Playbuzz becomes Ex.co and expands its content marketing platform

Startups

Playbuzz, a startup that helps publishers to add things like polls and galleries to their articles, has rebranded itself as Ex.co.

Co-founder and CEO Tom Pachys told me the name stands for “the experience company,” and he said it reflects the company’s broader content marketing ambitions. Ex.co will continue working with news publishers, but Pachys said there’s a bigger market for what the company has built.

“We’re seeing businesses wanting to become publishers in a way, to interact with their users in a way that’s very similar to what a publisher does,” Pachys said.

Playbuzz/Ex.co is hardly the first publishing startup realize that there may be more money in content marketing, but Pachys argued that this isn’t just a sudden pivot. After all, the company is already working with clients like Visa, Red Bull and Netflix (as well as our corporate siblings at The Huffington Post).

“The previous name does not reflect the values that we stand for today — not even future values,” he said.

Tom Pachys

Tom Pachys

Pachys also suggested that existing content marketing tools are largely focused on operations and workflow — things like hiring the right freelancer — while Ex.co aims at making it easier to actually create the content.

“We’re the ones innovate within the core — not around it, but the core itself,” he said. “And rather than trying to call them competition, we want to integrate with as much players in the ecosystem as possible.”

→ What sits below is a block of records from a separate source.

-- ==== Sys2Proof/Machine/RegRows.lean ====
section
/-!
DEFINITION. Sys2Proof/Machine/RegRows.lean: register writes and reads that have a row of their own. Each is the access as a client with every
privilege makes it (notes/assumptions/30.md): its checks, its effect and its status, which `busStatus` holds. A row that names one
action writes the value that keeps the register's other fields (R325).
-/
namespace Sys2Proof.Machine
open Sys2Proof

/-- The access, while core logic runs. -/
def regWriteOut (s : State) (a v : Nat) : Out := .next (guardS s.alive s fun s => directWrite s a v)

/-- Pattern register of a place: the generator's or the checker's (R206, R207). -/
def patReg (w : PatAt) (chk : Bool) : Nat :=
  match w with
  | .host h => HL_PRBS_CTRL h.val
  | .line f d => if chk then RXD_PRBS_CTRL f.val d.val else TXD_PRBS_CTRL f.val d.val

/-- Word `w` of a temperature set: its slice words, then its header (R379). -/
def setAddr (q i w : Nat) : Nat := if w < 130 then 0x201000 + q * 0x1400 + i * 0x400 + 4 * w else SET_HDR q i

/-- PLAN_STAGE_DATA (R68). -/
def execPlanStageData (value : Word) (s : State) : Out := regWriteOut s (PLAN_STAGE_DATA) value.toNat

/-- PLAN_STAGE_PTR (R68). -/
def execPlanStagePtr (ptr : BitVec 24) (s : State) : Out := regWriteOut s (PLAN_STAGE_PTR) ptr.toNat

/-- PLAN_STAGE_RELEASE (R68). -/
def execPlanStageRelease (s : State) : Out := regWriteOut s (PLAN_STAGE_PTR) (2 ^ 31 + s.rd PLAN_STAGE_PTR_PTR)

/-- EQ_CONV_DONE (R118). -/
def execEqConvDone (f : Fin 16) (d : Fin 9) (s : State) : Out := regWriteOut s (EQ_CONV f.val d.val) (actionValue s (EQ_CONV f.val d.val) 31)

/-- EQ_CONV_FAIL (R118). -/
def execEqConvFail (f : Fin 16) (d : Fin 9) (s : State) : Out := regWriteOut s (EQ_CONV f.val d.val) (actionValue s (EQ_CONV f.val d.val) 30)

/-- RESTART (R99). -/
def execRestart (f : Fin 16) (p : Fin 9) (s : State) : Out := regWriteOut s (LANE_ACQ_CTRL f.val p.val) (actionValue s (LANE_ACQ_CTRL f.val p.val) 31)

/-- MODE_EN (R98): the whole register value. -/
def execModeEn (f : Fin 16) (p : Fin 9) (value : Word) (s : State) : Out := regWriteOut s (LANE_ACQ_CTRL f.val p.val) value.toNat

/-- SWAP_EQ (R113). -/
def execSwapEq (f : Fin 16) (d : Fin 9) (s : State) : Out := regWriteOut s (EQ_BANK_CTRL f.val d.val) (actionValue s (EQ_BANK_CTRL f.val d.val) 31)

/-- SWAP_MLSE (R113). -/
def execSwapMlse (f : Fin 16) (d : Fin 9) (s : State) : Out := regWriteOut s (EQ_BANK_CTRL f.val d.val) (actionValue s (EQ_BANK_CTRL f.val d.val) 30)

/-- GRADIENT_RELEASE (R117). -/
def execGradientRelease (f : Fin 16) (d : Fin 9) (s : State) : Out := regWriteOut s (GRAD_CTRL f.val d.val) (actionValue s (GRAD_CTRL f.val d.val) 31)

/-- EQ_EXP_RANGE_RESTART (R110). -/
def execEqExpRangeRestart (f : Fin 16) (d : Fin 9) (s : State) : Out := regWriteOut s (EQ_EXP_RANGE f.val d.val) (actionValue s (EQ_EXP_RANGE f.val d.val) 0)

/-- LANE_EFFORT_CAP (R129). -/
def execLaneEffortCap (f : Fin 16) (p : Fin 9) (cap : Fin 4) (s : State) : Out := regWriteOut s (LANE_EFFORT f.val p.val) (cap.val * 2 ^ 18)

/-- CNT_CTRL_CLEAR (R157). -/
def execCntCtrlClear (f : Fin 16) (d : Fin 9) (s : State) : Out := regWriteOut s (CNT_CTRL f.val d.val) (actionValue s (CNT_CTRL f.val d.val) 31)

/-- TXD_APPLY (R165). -/
def execTxdApply (f : Fin 16) (d : Fin 9) (s : State) : Out := regWriteOut s (TXD_CTRL f.val d.val) (actionValue s (TXD_CTRL f.val d.val) 31)

/-- OPT_TARGET (R171), TX_LANE_EN kept. -/
def execOptTarget (f : Fin 16) (target : Fin 8) (s : State) : Out := regWriteOut s (OPT_CTRL f.val) (fieldSet (s.reg (OPT_CTRL f.val)) 29 3 target.val).toNat

/-- OPT_LANE_A_WRITE (R468). -/
def execOptLaneAWrite (f : Fin 16) (p : Fin 9) (value : Word) (s : State) : Out := regWriteOut s (OPT_LANE_A f.val p.val) value.toNat

/-- OPT_LIM_WRITE (R179). -/
def execOptLimWrite (f : Fin 16) (b : Bool) (value : Word) (s : State) : Out := regWriteOut s (if b then OPT_LIM_B f.val else OPT_LIM_A f.val) value.toNat

/-- HL_RESTART (R191). -/
def execHlRestart (h : Fin 256) (s : State) : Out := regWriteOut s (HL_CTRL h.val) (actionValue s (HL_CTRL h.val) 31)

/-- ADMIN_UP (R202). -/
def execAdminUp (n : Fin 128) (up : Bool) (s : State) : Out := regWriteOut s (PORT_CTRL n.val) (bit up * 2 ^ 31)

/-- PORT_RESTART (R191). -/
def execPortRestart (n : Fin 128) (s : State) : Out := regWriteOut s (PORT_CTRL n.val) (actionValue s (PORT_CTRL n.val) 30)

/-- PORT_COUNTER_CLEAR (R205). -/
def execPortCounterClear (n : Fin 128) (s : State) : Out := regWriteOut s (PORT_CTRL n.val) (actionValue s (PORT_CTRL n.val) 29)

/-- GEN_EN (R209), the other fields kept. -/
def execGenEn (at_ : PatAt) (chk : Bool) (en : Bool) (s : State) : Out := regWriteOut s (patReg at_ chk) (fieldSet (BitVec.ofNat 32 (actionValue s (patReg at_ chk) 0 - 1)) (if chk then 23 else 31) 1 (bit en)).toNat

/-- INJECT (R207). -/
def execInject (at_ : PatAt) (s : State) : Out := regWriteOut s (patReg at_ false) (actionValue s (patReg at_ false) 29)

/-- PRBS_CLEAR (R207). -/
def execPrbsClear (at_ : PatAt) (s : State) : Out := regWriteOut s (patReg at_ true) (actionValue s (patReg at_ true) 21)

/-- RETRAIN (R218). -/
def execRetrain (f : Fin 16) (k : Fin 8) (s : State) : Out := regWriteOut s (SEAM_CTRL f.val k.val) (actionValue s (SEAM_CTRL f.val k.val) 31)

/-- SEAM_COUNTER_CLEAR (R224). -/
def execSeamCounterClear (f : Fin 16) (k : Fin 8) (s : State) : Out := regWriteOut s (SEAM_CTRL f.val k.val) (actionValue s (SEAM_CTRL f.val k.val) 28)

/-- RUN (R235). -/
def execRun (f : Fin 16) (run : Bool) (s : State) : Out := regWriteOut s (TAP_CTRL f.val) (bit run * 2 ^ 31)

/-- TAP_SWAP (R240). -/
def execTapSwap (f : Fin 16) (s : State) : Out := regWriteOut s (TAP_CTRL f.val) (actionValue s (TAP_CTRL f.val) 30)

/-- TAP_RESTART (R239). -/
def execTapRestart (f : Fin 16) (s : State) : Out := regWriteOut s (TAP_CTRL f.val) (actionValue s (TAP_CTRL f.val) 28)

/-- TAP_COEF (R240). -/
def execTapCoef (f : Fin 16) (b : Fin 2) (i : Fin 64) (value : BitVec 16) (s : State) : Out := regWriteOut s (TAP_COEF f.val b.val i.val) value.toNat

/-- ARM (R246). -/
def execArm (c : Fin 4) (s : State) : Out := regWriteOut s (CAP_CTRL c.val) (2 ^ 31)

/-- FORCE (R247). -/
def execForce (c : Fin 4) (s : State) : Out := regWriteOut s (CAP_CTRL c.val) (2 ^ 30)

/-- STOP (R250). -/
def execStop (c : Fin 4) (s : State) : Out := regWriteOut s (CAP_CTRL c.val) (2 ^ 29)

/-- DISCARD (R250). -/
def execDiscard (c : Fin 4) (s : State) : Out := regWriteOut s (CAP_CTRL c.val) (2 ^ 28)

/-- STREAM_CREDIT (R253). -/
def execStreamCredit (i : Fin 32) (add : BitVec 16) (s : State) : Out := regWriteOut s (STREAM_CREDIT i.val) add.toNat

/-- DROP_OLDEST (R251). -/
def execDropOldest (s : State) : Out := regWriteOut s (ARCH_CTRL) (2 ^ 31)

/-- CP_RESTART (R288). -/
def execCpRestart (n : Fin 2) (s : State) : Out := regWriteOut s (CP_CTRL n.val) (actionValue s (CP_CTRL n.val) 31)

/-- CP_ERRS_CLEAR (R290). -/
def execCpErrsClear (n : Fin 2) (s : State) : Out := regWriteOut s (CP_CTRL n.val) (actionValue s (CP_CTRL n.val) 30)

/-- MADC_DIRECT (R366). -/
def execMadcDirect (ch : BitVec 7) (s : State) : Out := regWriteOut s (MADC_CHSEL) (2 ^ 31 + ch.toNat)

/-- SELFCAL (R365). -/
def execSelfcal (s : State) : Out := regWriteOut s (MADC_CTRL) (actionValue s (MADC_CTRL) 31)

/-- SURVEY_SET_WRITE (R379): slice words 0-129, then the header. -/
def execSurveySetWrite (q : Fin 144) (i : Fin 5) (w : Fin 131) (value : Word) (s : State) : Out := regWriteOut s (setAddr q.val i.val w.val) value.toNat

/-- MEM_FLIP (R403). -/
def execMemFlip (value : Word) (s : State) : Out := regWriteOut s (MEM_FLIP_CTRL) value.toNat

/-- REGION_CLEAR (R413). -/
def execRegionClear (n : Fin 256) (s : State) : Out := regWriteOut s (MEM_REGION0 n.val) (actionValue s (MEM_REGION0 n.val) 11)

/-- TALLY_CLEAR (R424). -/
def execTallyClear (s : State) : Out := regWriteOut s (TALLY_CTRL) (actionValue s (TALLY_CTRL) 31)

/-- TALLY_ARCH_SEL (R425). -/
def execTallyArchSel (value : Word) (s : State) : Out := regWriteOut s (TALLY_ARCH_SEL) value.toNat

/-- HS_RESTART (R434). -/
def execHsRestart (n : Fin 18) (s : State) : Out := regWriteOut s (HS_CTRL n.val) (actionValue s (HS_CTRL n.val) 30)

/-- REGISTER_WRITE (R325). -/
def execRegisterWrite (addr : BitVec 32) (value : Word) (s : State) : Out := regWriteOut s (addr.toNat) value.toNat

/-- COEFFICIENT_BANK_WRITE (R111, R112, R124): word `k` of a coefficient bank, or of a detector table, which has 64. -/
def execCoefficientBankWrite (f : Fin 16) (d : Fin 9) (table : Bool) (b : Fin 2) (k : Fin 258) (value : Word) (s : State) : Out :=
  if table ∧ 64 ≤ k.val then .next s
  else regWriteOut s (rxdAt f.val d.val + (if table then 0x2000 + b.val * 0x100 else 0x1000 + b.val * 0x800) + 4 * k.val) value.toNat

/-- CAPTURE_CONFIG_WRITE (R248): CAP_CFG, CAP_REGION, CAP_TRIG, CAP_TRIG_ARG or CAP_TRIG_TIME_HI. -/
def execCaptureConfigWrite (c : Fin 4) (which : Fin 5) (value : Word) (s : State) : Out :=
  regWriteOut s (match which with | 0 => CAP_CFG c.val | 1 => CAP_REGION c.val | 2 => CAP_TRIG c.val | 3 => CAP_TRIG_ARG c.val | _ => CAP_TRIG_TIME_HI c.val)
    value.toNat

/-! ## Reads -/

/-- A read by a session that exists. -/
def sessionRead (s : State) (id a : Nat) : State :=
  match s.session id with
  | some x =>
    let (t, _, st) := busRead { s with actor := x.priv } (.session id) a
    { t with actor := 7, busStatus := st }
  | none => s

/-- COUNTER_LO_READ (R328): the read of the LO word of a counter or of another value of two words. -/
def execCounterLoRead (session : BitVec 64) (addr : BitVec 32) (s : State) : Out :=
  .next (guardS (s.alive && pairLo? addr.toNat == some addr.toNat) s fun s => sessionRead s session.toNat addr.toNat)

/-- SNAP_HI_READ (R432). -/
def execSnapHiRead (session : BitVec 64) (s : State) : Out := .next (guardS s.alive s fun s => sessionRead s session.toNat SNAP_HI)

end Sys2Proof.Machine
end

In addition to announcing the rebrand, Ex.co is also relaunching its platform as a broader content marketing tool, with new features like content templates, real-time analytics and lead generation.

Pachys, by the way, is new to the CEO role, having served as COO until recently, while previous Playbuzz CEO Shaul Olmert has become the company’s president. Pachys said the move wasn’t “directly correlated” with the other changes, and instead allows the two of them to focus on their strengths — Pachys oversees day-to-day operations, while Olmert focuses on investor relations and strategic deals.

“I co-founded the company with Shaul, who’s a very good friend of mine, we’ve known each other 20 years,” Pachys said. “Shaul is very much involved in the company.”